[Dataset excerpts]
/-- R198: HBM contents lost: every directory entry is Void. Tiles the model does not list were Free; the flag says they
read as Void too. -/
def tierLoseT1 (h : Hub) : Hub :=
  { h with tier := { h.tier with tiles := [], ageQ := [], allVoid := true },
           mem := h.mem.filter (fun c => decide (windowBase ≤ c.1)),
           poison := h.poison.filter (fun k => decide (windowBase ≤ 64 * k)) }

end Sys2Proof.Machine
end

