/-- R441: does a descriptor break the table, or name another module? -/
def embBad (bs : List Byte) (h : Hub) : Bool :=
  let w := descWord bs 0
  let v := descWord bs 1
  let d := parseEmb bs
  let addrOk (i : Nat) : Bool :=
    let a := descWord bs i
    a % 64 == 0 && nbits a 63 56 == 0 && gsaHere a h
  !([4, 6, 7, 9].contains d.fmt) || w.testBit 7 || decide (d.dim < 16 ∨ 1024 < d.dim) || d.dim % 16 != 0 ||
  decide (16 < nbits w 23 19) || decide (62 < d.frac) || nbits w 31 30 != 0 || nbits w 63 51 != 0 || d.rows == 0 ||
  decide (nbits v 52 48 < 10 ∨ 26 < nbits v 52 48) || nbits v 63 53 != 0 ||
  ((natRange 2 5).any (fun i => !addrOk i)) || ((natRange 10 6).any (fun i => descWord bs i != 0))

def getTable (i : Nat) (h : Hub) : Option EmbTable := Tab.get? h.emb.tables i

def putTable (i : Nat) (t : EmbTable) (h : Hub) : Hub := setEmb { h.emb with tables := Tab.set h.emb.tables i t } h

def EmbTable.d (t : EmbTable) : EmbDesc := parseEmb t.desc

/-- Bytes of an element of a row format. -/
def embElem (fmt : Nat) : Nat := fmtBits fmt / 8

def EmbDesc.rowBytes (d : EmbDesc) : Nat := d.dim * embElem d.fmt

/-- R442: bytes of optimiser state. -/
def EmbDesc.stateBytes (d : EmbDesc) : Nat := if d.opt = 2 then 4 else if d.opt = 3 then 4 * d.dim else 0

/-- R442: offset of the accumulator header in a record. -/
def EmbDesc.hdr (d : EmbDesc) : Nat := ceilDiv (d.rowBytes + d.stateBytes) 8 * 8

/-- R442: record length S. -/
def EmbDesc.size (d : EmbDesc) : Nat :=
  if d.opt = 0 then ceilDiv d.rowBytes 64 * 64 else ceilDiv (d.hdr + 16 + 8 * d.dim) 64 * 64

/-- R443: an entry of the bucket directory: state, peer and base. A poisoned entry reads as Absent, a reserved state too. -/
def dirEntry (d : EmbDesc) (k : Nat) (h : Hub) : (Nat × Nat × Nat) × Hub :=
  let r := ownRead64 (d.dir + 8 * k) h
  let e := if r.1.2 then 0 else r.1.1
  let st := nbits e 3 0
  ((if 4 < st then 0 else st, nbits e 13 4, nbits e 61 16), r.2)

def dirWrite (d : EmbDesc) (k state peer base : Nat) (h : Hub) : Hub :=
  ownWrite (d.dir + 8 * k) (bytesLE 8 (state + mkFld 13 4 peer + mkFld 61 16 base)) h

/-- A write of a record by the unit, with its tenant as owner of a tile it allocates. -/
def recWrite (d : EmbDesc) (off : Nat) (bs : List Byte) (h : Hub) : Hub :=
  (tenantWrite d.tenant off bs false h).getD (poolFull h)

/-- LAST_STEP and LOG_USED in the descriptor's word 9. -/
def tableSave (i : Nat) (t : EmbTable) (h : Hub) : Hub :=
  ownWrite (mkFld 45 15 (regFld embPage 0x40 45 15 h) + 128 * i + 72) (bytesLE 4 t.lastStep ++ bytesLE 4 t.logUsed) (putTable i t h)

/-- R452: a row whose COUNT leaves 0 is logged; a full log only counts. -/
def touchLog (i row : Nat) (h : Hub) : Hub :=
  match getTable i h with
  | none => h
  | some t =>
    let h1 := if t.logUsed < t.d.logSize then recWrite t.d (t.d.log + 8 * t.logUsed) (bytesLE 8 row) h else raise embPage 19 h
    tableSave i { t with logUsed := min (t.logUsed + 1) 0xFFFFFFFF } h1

Exercise objective: Begin at the first line of the records above and restate each line word for word, stopping after the line with "mem := h.mem.filter".

Written reply:
/-- R198: HBM contents lost: every directory entry is Void. Tiles the model does not list were Free; the flag says they
read as Void too. -/
def tierLoseT1 (h : Hub) : Hub :=
  { h with tier := { h.tier with tiles := [], ageQ := [], allVoid := true },
           mem := h.mem.filter (fun c => decide (windowBase ≤ c.1)),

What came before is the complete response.